-- ==== Sys2Proof/Machine/Arrive.lean ====
section
/-! DEFINITION. ROUTER_FORWARD (R68, R69, R74 to R76, R79, R108), with what a PCIe path and an optical port do with a packet
that reaches them, and BLOCK_ISSUE (R97) with the writes that waited for its tickets (R54, R153). -/

namespace Sys2Proof.Machine

open Host Sys2Proof

/-- The packet at place j has reached its ejection port: PCIe paths and optical ports take it at once; tiles, cellar ports
and the control-space interface have events of their own. -/
def State.reach (s : State) (j : Nat) (q : Packet) : State :=
  match q.dst with
  | .pcie n => if q.isRequest then (s.dropNet j).acceptHost n q else (s.dropNet j).acceptReply n q
  | .port p => if q.isRequest then (s.dropNet j).acceptPeer p q else (s.dropNet j).acceptOwed p q
  | _ => s.advance j q

/-- The PCIe path that the packet has reached has no room for its request. -/
def State.refusesAt (s : State) (q : Packet) : Bool :=
  match q.dst with
  | .pcie n => s.hostFull n q
  | _ => false

/-- ROUTER_FORWARD: the packet at place j, the first of its buffer, moves by one router when the buffer there has credit, is merged with
another XRED, or is discarded as malformed and counted as a link error. The router of a tile that a graft has stopped accepts no head of
classes 1 to 3, from its links or from its tile port. Which packet of which class and input moves next is the order of the schedule: R72 shares out the cycles of a link
(log 58). -/
def execRouterForward (j : Nat) (s : State) : Res :=
  match s.net[j]? with
  | none => .next s
  | some p =>
    if p.arrived || s.behind j p then .next s
    else if p.malformed then
      match p.inDir, s.tileOn (s.standsAt p) with
      | some l, some t => .next ((s.dropNet j).linkUncorrectable t l)
      | _, _ => .next (s.dropNet j)
    else
      match (if s.strikes 963 then s.partner j p else none) with
      | some (i, q) => .next { s with net := (s.net.set j (mergePackets p q)).eraseIdx i }
      | none =>
        match s.forward p with
        | none => .next s
        | some (q, at_) =>
          let stopped := fun (n : Nat) => ((s.tileOn n).map s.grafting).getD false
          if 1 ≤ p.cls && ((s.standsAt q != s.standsAt p && stopped (s.standsAt q)) || (p.inDir.isNone && stopped (s.standsAt p))) then .next s
          else if q.arrived then .next (if s.refusesAt q then s else s.reach j q)
          else if s.hasCredit j q then .next (s.enterRouter j q at_) else .next s

/-! ### BAR 4 accesses enter (R153) -/

/-- Enter one BAR 4 access of link n, or hold it for want of a ticket. -/
def State.startBar4 (s : State) (n : Nat) (b : Bar4) : State :=
  match s.enterRequest (.pcie n) b.dst b.head b.data (b.kind + 4 * b.tag) with
  | (s', true) => s'
  | (s', false) => { s' with host := { s'.host with bar4 := s'.host.bar4 ++ [(n, b)] } }

/-- A BAR 4 access of link n passes no earlier one that waits. -/
def State.addBar4 (s : State) (n : Nat) (b : Bar4) : State :=
  if s.host.bar4.any (fun e => e.1 == n) then { s with host := { s.host with bar4 := s.host.bar4 ++ [(n, b)] } }
  else s.startBar4 n b

/-- The waiting accesses of link n, tried again in order. -/
def State.enterBar4 (s : State) (n : Nat) : State :=
  let mine := s.host.bar4.filter (fun e => e.1 == n)
  let rest := s.host.bar4.filter (fun e => e.1 != n)
  mine.foldl (fun s e => s.addBar4 n e.2) { s with host := { s.host with bar4 := rest } }

/-! ### BLOCK_ISSUE -/

/-- BLOCK_ISSUE: the oldest request gets 64 tickets, or the block is withheld and wstall is set (R97). -/
def execBlockIssue (f : BitVec 6) (s : State) : Res :=
  let n := f.toNat
  let F := s.field n
  match F.blockQ with
  | [] => .next s
  | a :: l =>
    if 32767 < (F.next + 63#16 - F.stable).toNat then .next (s.modReg0 (offCau n) (setBit · 33 true))
    else
      let s := s.setField n { F with blockQ := l, next := F.next + 64#16, blocks := F.blocks ++ [(a, F.next)] }
      let s := (s.modReg0 (offCau n) (setBit · 33 false)).grantBlock n a F.next
      match a with
      | .tile t => .next (s.drain t)
      | .port p => .next (s.enterWaiting p)
      | .pcie k => .next (s.enterBar4 k)
      | _ => .next s

end Sys2Proof.Machine
end

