-- ==== Sys2Proof/Machine/MatEvents.lean ====
section
/-! DEFINITION. The steps of the matrix unit: the start, the rows and the end of an array operation, and the end of
an MLDB (R251 to R267, R380 to R396, R426). -/

namespace Sys2Proof.Machine

open Host Sys2Proof

/-! ### The operation that runs -/

/-- The owner of the paused nest. -/
def Tile.pausedOwner (T : Tile) : Option Nat := (T.aq.find? T.isPaused).map (·.ctx)

/-- The operation whose turn is next (R265, R267, R380). -/
def Tile.nextOp (T : Tile) : Option MatOp :=
  match T.pausedOwner with
  | none => T.aq.find? (fun o => !o.begun)
  | some x => T.aq.find? (fun o => !o.begun && o.kind != 3 && o.ctx != x)

/-- Replace the operation of the queue at place `seq`. -/
def Tile.putOp (T : Tile) (o : MatOp) : Tile := { T with aq := mapFirst (fun e => e.seq == o.seq) (fun _ => o) T.aq }
def Tile.dropOp (T : Tile) (seq : Nat) : Tile := { T with aq := eraseFirst (fun e => e.seq == seq) T.aq }

/-- Σ ij × f j of a nest's present iteration. -/
def NestRun.along (n : NestRun) (f : Nat → Int) : Int := levelSum (fun j => (n.idx.getD j 0 : Int) * f j)

/-- The present iteration of a nest as an operation of kind 0 or 1 (R393); other operations stand as they are. -/
def Tile.iteration (T : Tile) (o : MatOp) : MatOp :=
  if o.kind ≠ 3 then o
  else
    let n := T.nest o.slot
    let w1 := T.nw o.slot 1
    let segs := T.nestSegs o.slot
    let td := ((fld w1 26 3 : Int) + n.along (T.nestTinc o.slot)) % 8
    let addr := (capAddr n.cap : Int) + sext (fld (T.nw o.slot 2) 0 32) 32 + n.along (T.nestStride o.slot)
    let zero := bit w1 13 && (List.range (fld w1 14 3 + 1)).all (fun j => n.idx.getD j 0 == 0)
    let o₁ := { o with kind := (T.nestMmas o.slot).toNat, td := td.toNat, addr := addr.toNat, fmt := T.nestFmt o.slot }
    let o₂ := { o₁ with rows := T.nestRows o.slot, segs := segs, z := zero, fl := bit w1 17, level := fld w1 18 2 }
    { o₂ with tds := targets (T.nestMmas o.slot) td.toNat segs }

/-- An MMAS iteration whose target + S − 1 exceeds 7 (R393). -/
def Tile.overflows (T : Tile) (o : MatOp) : Bool :=
  o.kind == 3 && T.nestMmas o.slot && decide (7 < (T.iteration o).td + (T.iteration o).segs - 1)

/-- The nest ends: DONE, its places in the queue and in the order of emission and its registers' in-flight bits free (R393). -/
def Tile.endNest (T : Tile) (o : MatOp) : Tile :=
  ({ T with pauseReq := false, emitq := eraseFirst (fun e => e.nest == some o.slot) T.emitq }.dropOp o.seq).setNestState o.slot 3

/-- The nest stops before an iteration: XERR names the iteration's number modulo 2^32. -/
def Tile.stopNest (T : Tile) (o : MatOp) : Tile :=
  let n := T.nest o.slot
  let info := w64 (o.slot + n.iter % 2 ^ 32 * 16 + 2 * 2 ^ 40)
  let n' : NestRun := { n with pend := n.pend ++ [⟨0x0D#8, info, 0⟩] }
  (T.setNest o.slot n').endNest o

/-! ### Fidelity runs (R263) -/

/-- The run is updated; a promotion of a direct-issue run that has ended is raised at the next packet boundary (R264). -/
def Tile.setRun (T : Tile) (o : MatOp) (r : FidRun) : Tile :=
  let r : FidRun := if r.pend = (T.runOf o).pend then r else { r with pseq := o.seq }
  if o.kind = 3 then
    let n : NestRun := { T.nest o.slot with run := r }
    T.setNest o.slot n
  else
    T.modCtx o.ctx (fun c =>
      if o.gen = c.runNo then { c with run := r }
      else
        let pend := if r.pend = 0 then c.boundPend else addFidelity r.pend.toNat 0 1 r.pseq c.boundPend
        let r' : FidRun := { r with pend := 0 }
        { c with oldRuns := mput c.oldRuns o.gen r', boundPend := pend })

/-- Column-segments of a period. -/
def periodOf (rate : Nat) : Nat := if rate = 0 then 2 ^ 20 else if rate = 1 then 2 ^ 26 else 2 ^ 33
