/-- Steps 3 and 4 at a tile: no block, no tickets, the vector and the copy of G reset; what a stall holds is discarded as of
an old vintage, and counted (R118). -/
def Tile.resync (T : Tile) (G : AMap (Ticket × Bool)) : Tile :=
  let n := T.ebuf.length
  let T := (List.range 64).foldl (fun (T : Tile) f =>
    let g : Ticket × Bool := mget (0xFFFF#16, false) G f
    T.setVec f 0xFFFF#16 0xFFFF#16 g.2) T
  let T₁ : Tile := { T with acks := [], ebuf := [], blockNext2 := none, drawn := [] }
  (T₁.setBlock 0#16 0).modCr 0x640 (fun w => incFld (setBit w 37 false) 45 8 n)

/-- Steps 3 and 4 at a cellar port. -/
def Stack.resync (K : Stack) (G : AMap (Ticket × Bool)) : Stack :=
  { K with pvec := [], gvec := G, acks := [], ebuf := [] }

/-- The ports and BAR 4 paths whose requests wait for a ticket ask for a block of the new vintage. -/
def State.askAgain (s : State) : State :=
  let ports := ((s.ports.filter (fun e => !e.2.entered.isEmpty)).map (fun e => Agent.port e.1))
  let links := (List.range 4).filter (fun n => s.host.bar4.any (fun e => e.1 == n))
  (ports ++ links.map Agent.pcie).foldl State.askAgent s

/-- Steps 3 and 4 of R117. A packet that a stalled port still refuses stays where it is, of an old vintage now (R118). -/
def State.resyncNow (s : State) : State :=
  let G : AMap (Ticket × Bool) := (List.range 64).foldl (fun m f =>
    mset (0xFFFF#16, false) m f (0xFFFF#16, (s.field f).tripped)) []
  let s := (s.fields.flatMap (fun e => e.2.ovf)).foldl State.countStale s
  let s := (List.range 48).foldl (fun (q : State) k =>
    q.modReg0 (offCau (stackField k)) (incFld · 54 8 (q.stack k).ebuf.length)) s
  let s := (List.range 64).foldl (fun (q : State) f =>
    (q.modField f (fun F => let F₁ : Field := { F.resync with ovfG := G }; F₁)).modReg0 (offCau f)
      (fun w => setBit w 33 false)) s
  let s : State := { s with gvec := G, gcasts := [], vint := s.vint + 1, ctrlAcks := [], resyncDue := false }
  let s : State := { s with
    tiles := (List.range 15360).map (fun t => (t, (s.tile t).resync G)),
    cellars := (List.range 48).map (fun k => (k, (s.stack k).resync G)) }
  let s : State := { s with ports := s.ports.map (fun e => let P : Port := { e.2 with ing := {}, acks := [] }; (e.1, P)) }
  let out := s.resyncOut
  let H : HostSide := { s.host with acks := [], waiting := s.host.waiting.map (fun w => if w.2.1 == 0x16 && w.2.2.isEmpty then (w.1, w.2.1, out) else w) }
  ({ s with host := H, resyncOut := [] } : State).askAgain.answerPlots

/-- VINTAGE_RESYNC: pre-empts every plot; once none is resident and the links are drained, resets. -/
def execVintageResync (s : State) : Res :=
  if !s.resyncDue then .next s
  else
    let s := s.preemptForResync
    if s.resident.isEmpty && s.fabricDrained then .next s.resyncNow else .next s

/-- RESYNC: the command waits for the resynchronisation and its plots (R156). -/
def execResync (n : BitVec 2) (s : State) : Res :=
  asOwner n 0x16 s fun m => .next { s.await m 0x16 [] with resyncDue := true }

/-! ### Field removal (R24, R115, R303) -/

/-- A field is removed: its G entry is frozen, its contexts are lost and their plots FAILED, its stacks FAILED, its ports
DOWN; a full remap and a resynchronisation follow. -/
def State.removeField (s : State) (f : Nat) : State :=
  let s := (s.plots.map (·.1)).foldl (fun s p =>
    if (s.plot p).tiles.any (fun t => s.tileField t == f) then s.unreserve p else s) s
  let s := s.modField f (fun F => { F with removed := true, tripped := true, graft := none, graftQ := [] })
  let lost := (s.plots.filter (fun e => (e.2.state == 2 || e.2.state == 6) && e.2.tiles.any (fun t => s.tileField t == f))).map (·.1)
  let s := lost.foldl (fun s p =>
    let site := ((s.plot p).tiles.find? (fun t => s.tileField t == f)).map s.siteOf
    s.failPlot p (site.getD 0 + 2 ^ 63)) s
  let gone := (List.range 48).filter (fun k => stackField k == f)
  let s := gone.foldl (fun s k => s.modReg0 (offStk k) (setFld · 0 2 3)) s
  let ports := (List.range 96).filter (fun p => portField p == f)
  let s := ports.foldl (fun s p => s.portDown p) s
  { s with remapDue := true, resyncDue := true, remapSites := s.remapSites ++ (List.range 256).map (fun k => (256 * f + k, 0#8)) }.answerPlots

/-- FIELD_REMOVAL: the management controller declares the field failed. -/
def execFieldRemoval (f : BitVec 6) (s : State) : Res :=
  if (s.field f.toNat).removed then .next s else .next (s.removeField f.toNat)

/-- FIELD_TRIP: the field is power-gated and removed, be it for a second time before the resynchronisation that would readmit
it (R24). -/
def execFieldTrip (f : BitVec 6) (s : State) : Res :=
  let n := f.toNat
  if bit (s.reg0 (offFld n)) 51 then .next s
  else
    let s := (s.modReg0 (offFld n) (setBit · 51 true)).modReg0 offStatus (setBit · 39 true)
    .next ((s.removeField n).report 3 n 0 0)

/-- FIELD_CLEAR: a tripped field is cleared once every sensor is below 60 °C; otherwise FAILED. Its entry of G stays REMOVED
until the next resynchronisation. -/
def execFieldClear (n : BitVec 2) (f : BitVec 6) (cool : Bool) (s : State) : Res :=
  asOwner n 0x20 s fun m =>
    let k := f.toNat
    if !bit (s.reg0 (offFld k)) 51 then .next (s.mailDone m codeOk)
    else if !cool then .next (s.mailDone m codeFailed)
    else
      let s := (s.modReg0 (offFld k) (setBit · 51 false)).modField k (fun F => { F with tripped := false })
      .next (s.mailDone m codeOk)
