-- ==== Sys2Proof/Machine/Dispatch.lean ====
section
/-! DEFINITION. The meaning of every instruction: one arm for each constructor of `Instr`. -/

namespace Sys2Proof.Machine

open Host Sys2Proof
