-- ==== Sys2Proof/Certificates/Slice0/Obligations.lean ====
section
/-! DEFINITION. The statements for the provers. Each says what an instruction or the machine does, for every state and
all operands; `Writes`, `Traps`, `Waits` and the other terms stand in Safety.lean. -/

open Host Sys2Proof Sys2Proof.Machine

/-! ### The scalar words -/

/-- R327: what each register-register minor puts into g[d] with L = 1 (R311), for every state and operands; a write to
g0 is discarded (R209), a poisoned source poisons the result (R319), and nothing else changes. No result for g[d] may be
in flight (R204).
R327 and R328: the multiplies, with L = 3, and the divides, with L = 24 (R311). -/
def Obligations.ArithmeticWordsWriteTheirResult : Prop :=
    (∀ (s : State) (d a b : BitVec 6), s.quiet (gKey d.toNat) →
      let x := s.gv a.toNat
      let y := s.gv b.toNat
      let n := y.toNat % 64
      let gives := fun (i : Instr) (v : W64) => Writes i s [(gKey d.toNat, gval v (s.gp a.toNat || s.gp b.toNat))] 1
      gives (.add d a b) (BitVec.ofNat 64 (x.toNat + y.toNat)) ∧
      gives (.sub d a b) (BitVec.ofInt 64 (x.toInt - y.toInt)) ∧
      gives (.and d a b) (x &&& y) ∧
      gives (.or d a b) (x ||| y) ∧
      gives (.xor d a b) (x ^^^ y) ∧
      gives (.andn d a b) (x &&& ~~~y) ∧
      gives (.orn d a b) (x ||| ~~~y) ∧
      gives (.shl d a b) (BitVec.ofNat 64 (x.toNat * 2 ^ n)) ∧
      gives (.shr d a b) (BitVec.ofNat 64 (x.toNat / 2 ^ n)) ∧
      gives (.sha d a b) (BitVec.ofInt 64 (x.toInt / 2 ^ n)) ∧
      gives (.rol d a b) (x <<< n ||| x >>> (64 - n)) ∧
      gives (.min d a b) (if x.toInt ≤ y.toInt then x else y) ∧
      gives (.max d a b) (if x.toInt ≤ y.toInt then y else x) ∧
      gives (.minz d a b) (if x.toNat ≤ y.toNat then x else y) ∧
      gives (.maxz d a b) (if x.toNat ≤ y.toNat then y else x)) ∧
    (∀ (s : State) (d a b : BitVec 6), s.quiet (gKey d.toNat) →
      let x := s.gv a.toNat
      let y := s.gv b.toNat
      let gives := fun (i : Instr) (lat : Nat) (v : W64) =>
        Writes i s [(gKey d.toNat, gval v (s.gp a.toNat || s.gp b.toNat))] lat
      gives (.mul d a b) 3 (BitVec.ofNat 64 (x.toNat * y.toNat)) ∧
      gives (.mulh d a b) 3 (BitVec.ofInt 64 (x.toInt * y.toInt / 2 ^ 64)) ∧
      gives (.mulhz d a b) 3 (BitVec.ofNat 64 (x.toNat * y.toNat / 2 ^ 64)) ∧
      gives (.div d a b) 24 (if y = 0 then 0xFFFFFFFFFFFFFFFF#64 else BitVec.ofInt 64 (x.toInt.tdiv y.toInt)) ∧
      gives (.divz d a b) 24 (if y = 0 then 0xFFFFFFFFFFFFFFFF#64 else BitVec.ofNat 64 (x.toNat / y.toNat)) ∧
      gives (.rem d a b) 24 (if y = 0 then x else BitVec.ofInt 64 (x.toInt.tmod y.toInt)) ∧
      gives (.remz d a b) 24 (if y = 0 then x else BitVec.ofNat 64 (x.toNat % y.toNat)))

DESCRIPTION OF THE TASK —
From the listing above, repeat exactly the lines starting at the line that includes "let n := T.ebuf.length" and ending at the line that includes "resyncOut := []", with nothing outside that span.

OUTPUT FOR THIS TASK —
  let n := T.ebuf.length
  let T := (List.range 64).foldl (fun (T : Tile) f =>
    let g : Ticket × Bool := mget (0xFFFF#16, false) G f
    T.setVec f 0xFFFF#16 0xFFFF#16 g.2) T
  let T₁ : Tile := { T with acks := [], ebuf := [], blockNext2 := none, drawn := [] }
  (T₁.setBlock 0#16 0).modCr 0x640 (fun w => incFld (setBit w 37 false) 45 8 n)

/-- Steps 3 and 4 at a cellar port. -/
def Stack.resync (K : Stack) (G : AMap (Ticket × Bool)) : Stack :=
  { K with pvec := [], gvec := G, acks := [], ebuf := [] }

/-- The ports and BAR 4 paths whose requests wait for a ticket ask for a block of the new vintage. -/
def State.askAgain (s : State) : State :=
  let ports := ((s.ports.filter (fun e => !e.2.entered.isEmpty)).map (fun e => Agent.port e.1))
  let links := (List.range 4).filter (fun n => s.host.bar4.any (fun e => e.1 == n))
  (ports ++ links.map Agent.pcie).foldl State.askAgent s

/-- Steps 3 and 4 of R117. A packet that a stalled port still refuses stays where it is, of an old vintage now (R118). -/
def State.resyncNow (s : State) : State :=
  let G : AMap (Ticket × Bool) := (List.range 64).foldl (fun m f =>
    mset (0xFFFF#16, false) m f (0xFFFF#16, (s.field f).tripped)) []
  let s := (s.fields.flatMap (fun e => e.2.ovf)).foldl State.countStale s
  let s := (List.range 48).foldl (fun (q : State) k =>
    q.modReg0 (offCau (stackField k)) (incFld · 54 8 (q.stack k).ebuf.length)) s
  let s := (List.range 64).foldl (fun (q : State) f =>
    (q.modField f (fun F => let F₁ : Field := { F.resync with ovfG := G }; F₁)).modReg0 (offCau f)
      (fun w => setBit w 33 false)) s
  let s : State := { s with gvec := G, gcasts := [], vint := s.vint + 1, ctrlAcks := [], resyncDue := false }
  let s : State := { s with
    tiles := (List.range 15360).map (fun t => (t, (s.tile t).resync G)),
    cellars := (List.range 48).map (fun k => (k, (s.stack k).resync G)) }
  let s : State := { s with ports := s.ports.map (fun e => let P : Port := { e.2 with ing := {}, acks := [] }; (e.1, P)) }
  let out := s.resyncOut
  let H : HostSide := { s.host with acks := [], waiting := s.host.waiting.map (fun w => if w.2.1 == 0x16 && w.2.2.isEmpty then (w.1, w.2.1, out) else w) }
  ({ s with host := H, resyncOut := [] } : State).askAgain.answerPlots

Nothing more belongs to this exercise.